EXERCISE GOAL |
Where in the records does the word "Statement" occur? Copy each line in which it does.

Saved entries
theorem InTable.cldwIndexed2 (b : BitVec 5) (x : BitVec 5) (sr : BitVec 2) (u : BitVec 1) (cc : BitVec 2) (uidlo : BitVec 1) (m : BitVec 1) (t : BitVec 5) : InTable.Statement (.cldwIndexed2 b x sr u cc uidlo m t) :=
  of_index 186 _ rfl (unmasked t (unmasked m (unmasked uidlo (masked (unmasked cc (masked (unmasked u (unmasked sr (unmasked x (unmasked b (rfl : 0x9#6 &&& 0x3F#6 = 0x9#6))))) (rfl : 0x0#1 &&& 0x1#1 = 0x0#1))) (rfl : 0x1#3 &&& 0x7#3 = 0x1#3))))) rfl rfl (congr (congr (congr (congr (congr (congr (congr (congrArg Instr.cldwIndexed2 (high 21 16 _ t (high 16 15 _ m (high 15 14 _ uidlo (high 14 11 _ (0x1#3) (high 11 9 _ cc (high 9 8 _ (0x0#1) (high 8 7 _ u (high 7 5 _ sr (high 5 0 _ x (low (0x9#6) b) rfl) rfl) rfl) rfl) rfl) rfl) rfl) rfl) rfl)) (high 16 11 _ t (high 11 10 _ m (high 10 9 _ uidlo (high 9 6 _ (0x1#3) (high 6 4 _ cc (high 4 3 _ (0x0#1) (high 3 2 _ u (high 2 0 _ sr (low (0x9#6 ++ b) x) rfl) rfl) rfl) rfl) rfl) rfl) rfl) rfl)) (high 14 9 _ t (high 9 8 _ m (high 8 7 _ uidlo (high 7 4 _ (0x1#3) (high 4 2 _ cc (high 2 1 _ (0x0#1) (high 1 0 _ u (low (0x9#6 ++ b ++ x) sr) rfl) rfl) rfl) rfl) rfl) rfl) rfl)) (high 13 8 _ t (high 8 7 _ m (high 7 6 _ uidlo (high 6 3 _ (0x1#3) (high 3 1 _ cc (high 1 0 _ (0x0#1) (low (0x9#6 ++ b ++ x ++ sr) u) rfl) rfl) rfl) rfl) rfl) rfl)) (high 10 5 _ t (high 5 4 _ m (high 4 3 _ uidlo (high 3 0 _ (0x1#3) (low (0x9#6 ++ b ++ x ++ sr ++ u ++ 0x0#1) cc) rfl) rfl) rfl) rfl)) (high 6 1 _ t (high 1 0 _ m (low (0x9#6 ++ b ++ x ++ sr ++ u ++ 0x0#1 ++ cc ++ 0x1#3) uidlo) rfl) rfl)) (high 5 0 _ t (low (0x9#6 ++ b ++ x ++ sr ++ u ++ 0x0#1 ++ cc ++ 0x1#3 ++ uidlo) m) rfl)) (low (0x9#6 ++ b ++ x ++ sr ++ u ++ 0x0#1 ++ cc ++ 0x1#3 ++ uidlo ++ m) t))

theorem InTable.cldwShort2 (b : BitVec 5) (im5 : BitVec 5) (sr : BitVec 2) (a : BitVec 1) (cc : BitVec 2) (uidlo : BitVec 1) (m : BitVec 1) (t : BitVec 5) : InTable.Statement (.cldwShort2 b im5 sr a cc uidlo m t) :=
  of_index 187 _ rfl (unmasked t (unmasked m (unmasked uidlo (masked (unmasked cc (masked (unmasked a (unmasked sr (unmasked im5 (unmasked b (rfl : 0x9#6 &&& 0x3F#6 = 0x9#6))))) (rfl : 0x1#1 &&& 0x1#1 = 0x1#1))) (rfl : 0x1#3 &&& 0x7#3 = 0x1#3))))) rfl rfl (congr (congr (congr (congr (congr (congr (congr (congrArg Instr.cldwShort2 (high 21 16 _ t (high 16 15 _ m (high 15 14 _ uidlo (high 14 11 _ (0x1#3) (high 11 9 _ cc (high 9 8 _ (0x1#1) (high 8 7 _ a (high 7 5 _ sr (high 5 0 _ im5 (low (0x9#6) b) rfl) rfl) rfl) rfl) rfl) rfl) rfl) rfl) rfl)) (high 16 11 _ t (high 11 10 _ m (high 10 9 _ uidlo (high 9 6 _ (0x1#3) (high 6 4 _ cc (high 4 3 _ (0x1#1) (high 3 2 _ a (high 2 0 _ sr (low (0x9#6 ++ b) im5) rfl) rfl) rfl) rfl) rfl) rfl) rfl) rfl)) (high 14 9 _ t (high 9 8 _ m (high 8 7 _ uidlo (high 7 4 _ (0x1#3) (high 4 2 _ cc (high 2 1 _ (0x1#1) (high 1 0 _ a (low (0x9#6 ++ b ++ im5) sr) rfl) rfl) rfl) rfl) rfl) rfl) rfl)) (high 13 8 _ t (high 8 7 _ m (high 7 6 _ uidlo (high 6 3 _ (0x1#3) (high 3 1 _ cc (high 1 0 _ (0x1#1) (low (0x9#6 ++ b ++ im5 ++ sr) a) rfl) rfl) rfl) rfl) rfl) rfl)) (high 10 5 _ t (high 5 4 _ m (high 4 3 _ uidlo (high 3 0 _ (0x1#3) (low (0x9#6 ++ b ++ im5 ++ sr ++ a ++ 0x1#1) cc) rfl) rfl) rfl) rfl)) (high 6 1 _ t (high 1 0 _ m (low (0x9#6 ++ b ++ im5 ++ sr ++ a ++ 0x1#1 ++ cc ++ 0x1#3) uidlo) rfl) rfl)) (high 5 0 _ t (low (0x9#6 ++ b ++ im5 ++ sr ++ a ++ 0x1#1 ++ cc ++ 0x1#3 ++ uidlo) m) rfl)) (low (0x9#6 ++ b ++ im5 ++ sr ++ a ++ 0x1#1 ++ cc ++ 0x1#3 ++ uidlo ++ m) t))

theorem InTable.cldwIndexed4 (b : BitVec 5) (x : BitVec 5) (sr : BitVec 2) (u : BitVec 1) (cc : BitVec 2) (uidlo : BitVec 2) (m : BitVec 1) (t : BitVec 5) : InTable.Statement (.cldwIndexed4 b x sr u cc uidlo m t) :=
  of_index 188 _ rfl (unmasked t (unmasked m (unmasked uidlo (masked (unmasked cc (masked (unmasked u (unmasked sr (unmasked x (unmasked b (rfl : 0x9#6 &&& 0x3F#6 = 0x9#6))))) (rfl : 0x0#1 &&& 0x1#1 = 0x0#1))) (rfl : 0x1#2 &&& 0x3#2 = 0x1#2))))) rfl rfl (congr (congr (congr (congr (congr (congr (congr (congrArg Instr.cldwIndexed4 (high 21 16 _ t (high 16 15 _ m (high 15 13 _ uidlo (high 13 11 _ (0x1#2) (high 11 9 _ cc (high 9 8 _ (0x0#1) (high 8 7 _ u (high 7 5 _ sr (high 5 0 _ x (low (0x9#6) b) rfl) rfl) rfl) rfl) rfl) rfl) rfl) rfl) rfl)) (high 16 11 _ t (high 11 10 _ m (high 10 8 _ uidlo (high 8 6 _ (0x1#2) (high 6 4 _ cc (high 4 3 _ (0x0#1) (high 3 2 _ u (high 2 0 _ sr (low (0x9#6 ++ b) x) rfl) rfl) rfl) rfl) rfl) rfl) rfl) rfl)) (high 14 9 _ t (high 9 8 _ m (high 8 6 _ uidlo (high 6 4 _ (0x1#2) (high 4 2 _ cc (high 2 1 _ (0x0#1) (high 1 0 _ u (low (0x9#6 ++ b ++ x) sr) rfl) rfl) rfl) rfl) rfl) rfl) rfl)) (high 13 8 _ t (high 8 7 _ m (high 7 5 _ uidlo (high 5 3 _ (0x1#2) (high 3 1 _ cc (high 1 0 _ (0x0#1) (low (0x9#6 ++ b ++ x ++ sr) u) rfl) rfl) rfl) rfl) rfl) rfl)) (high 10 5 _ t (high 5 4 _ m (high 4 2 _ uidlo (high 2 0 _ (0x1#2) (low (0x9#6 ++ b ++ x ++ sr ++ u ++ 0x0#1) cc) rfl) rfl) rfl) rfl)) (high 6 1 _ t (high 1 0 _ m (low (0x9#6 ++ b ++ x ++ sr ++ u ++ 0x0#1 ++ cc ++ 0x1#2) uidlo) rfl) rfl)) (high 5 0 _ t (low (0x9#6 ++ b ++ x ++ sr ++ u ++ 0x0#1 ++ cc ++ 0x1#2 ++ uidlo) m) rfl)) (low (0x9#6 ++ b ++ x ++ sr ++ u ++ 0x0#1 ++ cc ++ 0x1#2 ++ uidlo ++ m) t))

theorem InTable.cldwShort4 (b : BitVec 5) (im5 : BitVec 5) (sr : BitVec 2) (a : BitVec 1) (cc : BitVec 2) (uidlo : BitVec 2) (m : BitVec 1) (t : BitVec 5) : InTable.Statement (.cldwShort4 b im5 sr a cc uidlo m t) :=
  of_index 189 _ rfl (unmasked t (unmasked m (unmasked uidlo (masked (unmasked cc (masked (unmasked a (unmasked sr (unmasked im5 (unmasked b (rfl : 0x9#6 &&& 0x3F#6 = 0x9#6))))) (rfl : 0x1#1 &&& 0x1#1 = 0x1#1))) (rfl : 0x1#2 &&& 0x3#2 = 0x1#2))))) rfl rfl (congr (congr (congr (congr (congr (congr (congr (congrArg Instr.cldwShort4 (high 21 16 _ t (high 16 15 _ m (high 15 13 _ uidlo (high 13 11 _ (0x1#2) (high 11 9 _ cc (high 9 8 _ (0x1#1) (high 8 7 _ a (high 7 5 _ sr (high 5 0 _ im5 (low (0x9#6) b) rfl) rfl) rfl) rfl) rfl) rfl) rfl) rfl) rfl)) (high 16 11 _ t (high 11 10 _ m (high 10 8 _ uidlo (high 8 6 _ (0x1#2) (high 6 4 _ cc (high 4 3 _ (0x1#1) (high 3 2 _ a (high 2 0 _ sr (low (0x9#6 ++ b) im5) rfl) rfl) rfl) rfl) rfl) rfl) rfl) rfl)) (high 14 9 _ t (high 9 8 _ m (high 8 6 _ uidlo (high 6 4 _ (0x1#2) (high 4 2 _ cc (high 2 1 _ (0x1#1) (high 1 0 _ a (low (0x9#6 ++ b ++ im5) sr) rfl) rfl) rfl) rfl) rfl) rfl) rfl)) (high 13 8 _ t (high 8 7 _ m (high 7 5 _ uidlo (high 5 3 _ (0x1#2) (high 3 1 _ cc (high 1 0 _ (0x1#1) (low (0x9#6 ++ b ++ im5 ++ sr) a) rfl) rfl) rfl) rfl) rfl) rfl)) (high 10 5 _ t (high 5 4 _ m (high 4 2 _ uidlo (high 2 0 _ (0x1#2) (low (0x9#6 ++ b ++ im5 ++ sr ++ a ++ 0x1#1) cc) rfl) rfl) rfl) rfl)) (high 6 1 _ t (high 1 0 _ m (low (0x9#6 ++ b ++ im5 ++ sr ++ a ++ 0x1#1 ++ cc ++ 0x1#2) uidlo) rfl) rfl)) (high 5 0 _ t (low (0x9#6 ++ b ++ im5 ++ sr ++ a ++ 0x1#1 ++ cc ++ 0x1#2 ++ uidlo) m) rfl)) (low (0x9#6 ++ b ++ im5 ++ sr ++ a ++ 0x1#1 ++ cc ++ 0x1#2 ++ uidlo ++ m) t))

theorem InTable.cstwIndexed2 (b : BitVec 5) (x : BitVec 5) (sr : BitVec 2) (u : BitVec 1) (cc : BitVec 2) (uidlo : BitVec 1) (m : BitVec 1) (r : BitVec 5) : InTable.Statement (.cstwIndexed2 b x sr u cc uidlo m r) :=
  of_index 190 _ rfl (unmasked r (unmasked m (unmasked uidlo (masked (unmasked cc (masked (unmasked u (unmasked sr (unmasked x (unmasked b (rfl : 0x9#6 &&& 0x3F#6 = 0x9#6))))) (rfl : 0x0#1 &&& 0x1#1 = 0x0#1))) (rfl : 0x5#3 &&& 0x7#3 = 0x5#3))))) rfl rfl (congr (congr (congr (congr (congr (congr (congr (congrArg Instr.cstwIndexed2 (high 21 16 _ r (high 16 15 _ m (high 15 14 _ uidlo (high 14 11 _ (0x5#3) (high 11 9 _ cc (high 9 8 _ (0x0#1) (high 8 7 _ u (high 7 5 _ sr (high 5 0 _ x (low (0x9#6) b) rfl) rfl) rfl) rfl) rfl) rfl) rfl) rfl) rfl)) (high 16 11 _ r (high 11 10 _ m (high 10 9 _ uidlo (high 9 6 _ (0x5#3) (high 6 4 _ cc (high 4 3 _ (0x0#1) (high 3 2 _ u (high 2 0 _ sr (low (0x9#6 ++ b) x) rfl) rfl) rfl) rfl) rfl) rfl) rfl) rfl)) (high 14 9 _ r (high 9 8 _ m (high 8 7 _ uidlo (high 7 4 _ (0x5#3) (high 4 2 _ cc (high 2 1 _ (0x0#1) (high 1 0 _ u (low (0x9#6 ++ b ++ x) sr) rfl) rfl) rfl) rfl) rfl) rfl) rfl)) (high 13 8 _ r (high 8 7 _ m (high 7 6 _ uidlo (high 6 3 _ (0x5#3) (high 3 1 _ cc (high 1 0 _ (0x0#1) (low (0x9#6 ++ b ++ x ++ sr) u) rfl) rfl) rfl) rfl) rfl) rfl)) (high 10 5 _ r (high 5 4 _ m (high 4 3 _ uidlo (high 3 0 _ (0x5#3) (low (0x9#6 ++ b ++ x ++ sr ++ u ++ 0x0#1) cc) rfl) rfl) rfl) rfl)) (high 6 1 _ r (high 1 0 _ m (low (0x9#6 ++ b ++ x ++ sr ++ u ++ 0x0#1 ++ cc ++ 0x5#3) uidlo) rfl) rfl)) (high 5 0 _ r (low (0x9#6 ++ b ++ x ++ sr ++ u ++ 0x0#1 ++ cc ++ 0x5#3 ++ uidlo) m) rfl)) (low (0x9#6 ++ b ++ x ++ sr ++ u ++ 0x0#1 ++ cc ++ 0x5#3 ++ uidlo ++ m) r))

theorem InTable.cstwShort2 (b : BitVec 5) (im5 : BitVec 5) (sr : BitVec 2) (a : BitVec 1) (cc : BitVec 2) (uidlo : BitVec 1) (m : BitVec 1) (r : BitVec 5) : InTable.Statement (.cstwShort2 b im5 sr a cc uidlo m r) :=
  of_index 191 _ rfl (unmasked r (unmasked m (unmasked uidlo (masked (unmasked cc (masked (unmasked a (unmasked sr (unmasked im5 (unmasked b (rfl : 0x9#6 &&& 0x3F#6 = 0x9#6))))) (rfl : 0x1#1 &&& 0x1#1 = 0x1#1))) (rfl : 0x5#3 &&& 0x7#3 = 0x5#3))))) rfl rfl (congr (congr (congr (congr (congr (congr (congr (congrArg Instr.cstwShort2 (high 21 16 _ r (high 16 15 _ m (high 15 14 _ uidlo (high 14 11 _ (0x5#3) (high 11 9 _ cc (high 9 8 _ (0x1#1) (high 8 7 _ a (high 7 5 _ sr (high 5 0 _ im5 (low (0x9#6) b) rfl) rfl) rfl) rfl) rfl) rfl) rfl) rfl) rfl)) (high 16 11 _ r (high 11 10 _ m (high 10 9 _ uidlo (high 9 6 _ (0x5#3) (high 6 4 _ cc (high 4 3 _ (0x1#1) (high 3 2 _ a (high 2 0 _ sr (low (0x9#6 ++ b) im5) rfl) rfl) rfl) rfl) rfl) rfl) rfl) rfl)) (high 14 9 _ r (high 9 8 _ m (high 8 7 _ uidlo (high 7 4 _ (0x5#3) (high 4 2 _ cc (high 2 1 _ (0x1#1) (high 1 0 _ a (low (0x9#6 ++ b ++ im5) sr) rfl) rfl) rfl) rfl) rfl) rfl) rfl)) (high 13 8 _ r (high 8 7 _ m (high 7 6 _ uidlo (high 6 3 _ (0x5#3) (high 3 1 _ cc (high 1 0 _ (0x1#1) (low (0x9#6 ++ b ++ im5 ++ sr) a) rfl) rfl) rfl) rfl) rfl) rfl)) (high 10 5 _ r (high 5 4 _ m (high 4 3 _ uidlo (high 3 0 _ (0x5#3) (low (0x9#6 ++ b ++ im5 ++ sr ++ a ++ 0x1#1) cc) rfl) rfl) rfl) rfl)) (high 6 1 _ r (high 1 0 _ m (low (0x9#6 ++ b ++ im5 ++ sr ++ a ++ 0x1#1 ++ cc ++ 0x5#3) uidlo) rfl) rfl)) (high 5 0 _ r (low (0x9#6 ++ b ++ im5 ++ sr ++ a ++ 0x1#1 ++ cc ++ 0x5#3 ++ uidlo) m) rfl)) (low (0x9#6 ++ b ++ im5 ++ sr ++ a ++ 0x1#1 ++ cc ++ 0x5#3 ++ uidlo ++ m) r))

theorem InTable.cstwIndexed4 (b : BitVec 5) (x : BitVec 5) (sr : BitVec 2) (u : BitVec 1) (cc : BitVec 2) (uidlo : BitVec 2) (m : BitVec 1) (r : BitVec 5) : InTable.Statement (.cstwIndexed4 b x sr u cc uidlo m r) :=
  of_index 192 _ rfl (unmasked r (unmasked m (unmasked uidlo (masked (unmasked cc (masked (unmasked u (unmasked sr (unmasked x (unmasked b (rfl : 0x9#6 &&& 0x3F#6 = 0x9#6))))) (rfl : 0x0#1 &&& 0x1#1 = 0x0#1))) (rfl : 0x3#2 &&& 0x3#2 = 0x3#2))))) rfl rfl (congr (congr (congr (congr (congr (congr (congr (congrArg Instr.cstwIndexed4 (high 21 16 _ r (high 16 15 _ m (high 15 13 _ uidlo (high 13 11 _ (0x3#2) (high 11 9 _ cc (high 9 8 _ (0x0#1) (high 8 7 _ u (high 7 5 _ sr (high 5 0 _ x (low (0x9#6) b) rfl) rfl) rfl) rfl) rfl) rfl) rfl) rfl) rfl)) (high 16 11 _ r (high 11 10 _ m (high 10 8 _ uidlo (high 8 6 _ (0x3#2) (high 6 4 _ cc (high 4 3 _ (0x0#1) (high 3 2 _ u (high 2 0 _ sr (low (0x9#6 ++ b) x) rfl) rfl) rfl) rfl) rfl) rfl) rfl) rfl)) (high 14 9 _ r (high 9 8 _ m (high 8 6 _ uidlo (high 6 4 _ (0x3#2) (high 4 2 _ cc (high 2 1 _ (0x0#1) (high 1 0 _ u (low (0x9#6 ++ b ++ x) sr) rfl) rfl) rfl) rfl) rfl) rfl) rfl)) (high 13 8 _ r (high 8 7 _ m (high 7 5 _ uidlo (high 5 3 _ (0x3#2) (high 3 1 _ cc (high 1 0 _ (0x0#1) (low (0x9#6 ++ b ++ x ++ sr) u) rfl) rfl) rfl) rfl) rfl) rfl)) (high 10 5 _ r (high 5 4 _ m (high 4 2 _ uidlo (high 2 0 _ (0x3#2) (low (0x9#6 ++ b ++ x ++ sr ++ u ++ 0x0#1) cc) rfl) rfl) rfl) rfl)) (high 6 1 _ r (high 1 0 _ m (low (0x9#6 ++ b ++ x ++ sr ++ u ++ 0x0#1 ++ cc ++ 0x3#2) uidlo) rfl) rfl)) (high 5 0 _ r (low (0x9#6 ++ b ++ x ++ sr ++ u ++ 0x0#1 ++ cc ++ 0x3#2 ++ uidlo) m) rfl)) (low (0x9#6 ++ b ++ x ++ sr ++ u ++ 0x0#1 ++ cc ++ 0x3#2 ++ uidlo ++ m) r))

theorem InTable.cstwShort4 (b : BitVec 5) (im5 : BitVec 5) (sr : BitVec 2) (a : BitVec 1) (cc : BitVec 2) (uidlo : BitVec 2) (m : BitVec 1) (r : BitVec 5) : InTable.Statement (.cstwShort4 b im5 sr a cc uidlo m r) :=
  of_index 193 _ rfl (unmasked r (unmasked m (unmasked uidlo (masked (unmasked cc (masked (unmasked a (unmasked sr (unmasked im5 (unmasked b (rfl : 0x9#6 &&& 0x3F#6 = 0x9#6))))) (rfl : 0x1#1 &&& 0x1#1 = 0x1#1))) (rfl : 0x3#2 &&& 0x3#2 = 0x3#2))))) rfl rfl (congr (congr (congr (congr (congr (congr (congr (congrArg Instr.cstwShort4 (high 21 16 _ r (high 16 15 _ m (high 15 13 _ uidlo (high 13 11 _ (0x3#2) (high 11 9 _ cc (high 9 8 _ (0x1#1) (high 8 7 _ a (high 7 5 _ sr (high 5 0 _ im5 (low (0x9#6) b) rfl) rfl) rfl) rfl) rfl) rfl) rfl) rfl) rfl)) (high 16 11 _ r (high 11 10 _ m (high 10 8 _ uidlo (high 8 6 _ (0x3#2) (high 6 4 _ cc (high 4 3 _ (0x1#1) (high 3 2 _ a (high 2 0 _ sr (low (0x9#6 ++ b) im5) rfl) rfl) rfl) rfl) rfl) rfl) rfl) rfl)) (high 14 9 _ r (high 9 8 _ m (high 8 6 _ uidlo (high 6 4 _ (0x3#2) (high 4 2 _ cc (high 2 1 _ (0x1#1) (high 1 0 _ a (low (0x9#6 ++ b ++ im5) sr) rfl) rfl) rfl) rfl) rfl) rfl) rfl)) (high 13 8 _ r (high 8 7 _ m (high 7 5 _ uidlo (high 5 3 _ (0x3#2) (high 3 1 _ cc (high 1 0 _ (0x1#1) (low (0x9#6 ++ b ++ im5 ++ sr) a) rfl) rfl) rfl) rfl) rfl) rfl)) (high 10 5 _ r (high 5 4 _ m (high 4 2 _ uidlo (high 2 0 _ (0x3#2) (low (0x9#6 ++ b ++ im5 ++ sr ++ a ++ 0x1#1) cc) rfl) rfl) rfl) rfl)) (high 6 1 _ r (high 1 0 _ m (low (0x9#6 ++ b ++ im5 ++ sr ++ a ++ 0x1#1 ++ cc ++ 0x3#2) uidlo) rfl) rfl)) (high 5 0 _ r (low (0x9#6 ++ b ++ im5 ++ sr ++ a ++ 0x1#1 ++ cc ++ 0x3#2 ++ uidlo) m) rfl)) (low (0x9#6 ++ b ++ im5 ++ sr ++ a ++ 0x1#1 ++ cc ++ 0x3#2 ++ uidlo ++ m) r))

ANSWER TO THE PROBLEM |
theorem InTable.cldwIndexed2 (b : BitVec 5) (x : BitVec 5) (sr : BitVec 2) (u : BitVec 1) (cc : BitVec 2) (uidlo : BitVec 1) (m : BitVec 1) (t : BitVec 5) : InTable.Statement (.cldwIndexed2 b x sr u cc uidlo m t) :=
theorem InTable.cldwShort2 (b : BitVec 5) (im5 : BitVec 5) (sr : BitVec 2) (a : BitVec 1) (cc : BitVec 2) (uidlo : BitVec 1) (m : BitVec 1) (t : BitVec 5) : InTable.Statement (.cldwShort2 b im5 sr a cc uidlo m t) :=
theorem InTable.cldwIndexed4 (b : BitVec 5) (x : BitVec 5) (sr : BitVec 2) (u : BitVec 1) (cc : BitVec 2) (uidlo : BitVec 2) (m : BitVec 1) (t : BitVec 5) : InTable.Statement (.cldwIndexed4 b x sr u cc uidlo m t) :=
theorem InTable.cldwShort4 (b : BitVec 5) (im5 : BitVec 5) (sr : BitVec 2) (a : BitVec 1) (cc : BitVec 2) (uidlo : BitVec 2) (m : BitVec 1) (t : BitVec 5) : InTable.Statement (.cldwShort4 b im5 sr a cc uidlo m t) :=
theorem InTable.cstwIndexed2 (b : BitVec 5) (x : BitVec 5) (sr : BitVec 2) (u : BitVec 1) (cc : BitVec 2) (uidlo : BitVec 1) (m : BitVec 1) (r : BitVec 5) : InTable.Statement (.cstwIndexed2 b x sr u cc uidlo m r) :=
theorem InTable.cstwShort2 (b : BitVec 5) (im5 : BitVec 5) (sr : BitVec 2) (a : BitVec 1) (cc : BitVec 2) (uidlo : BitVec 1) (m : BitVec 1) (r : BitVec 5) : InTable.Statement (.cstwShort2 b im5 sr a cc uidlo m r) :=
theorem InTable.cstwIndexed4 (b : BitVec 5) (x : BitVec 5) (sr : BitVec 2) (u : BitVec 1) (cc : BitVec 2) (uidlo : BitVec 2) (m : BitVec 1) (r : BitVec 5) : InTable.Statement (.cstwIndexed4 b x sr u cc uidlo m r) :=
theorem InTable.cstwShort4 (b : BitVec 5) (im5 : BitVec 5) (sr : BitVec 2) (a : BitVec 1) (cc : BitVec 2) (uidlo : BitVec 2) (m : BitVec 1) (r : BitVec 5) : InTable.Statement (.cstwShort4 b im5 sr a cc uidlo m r) :=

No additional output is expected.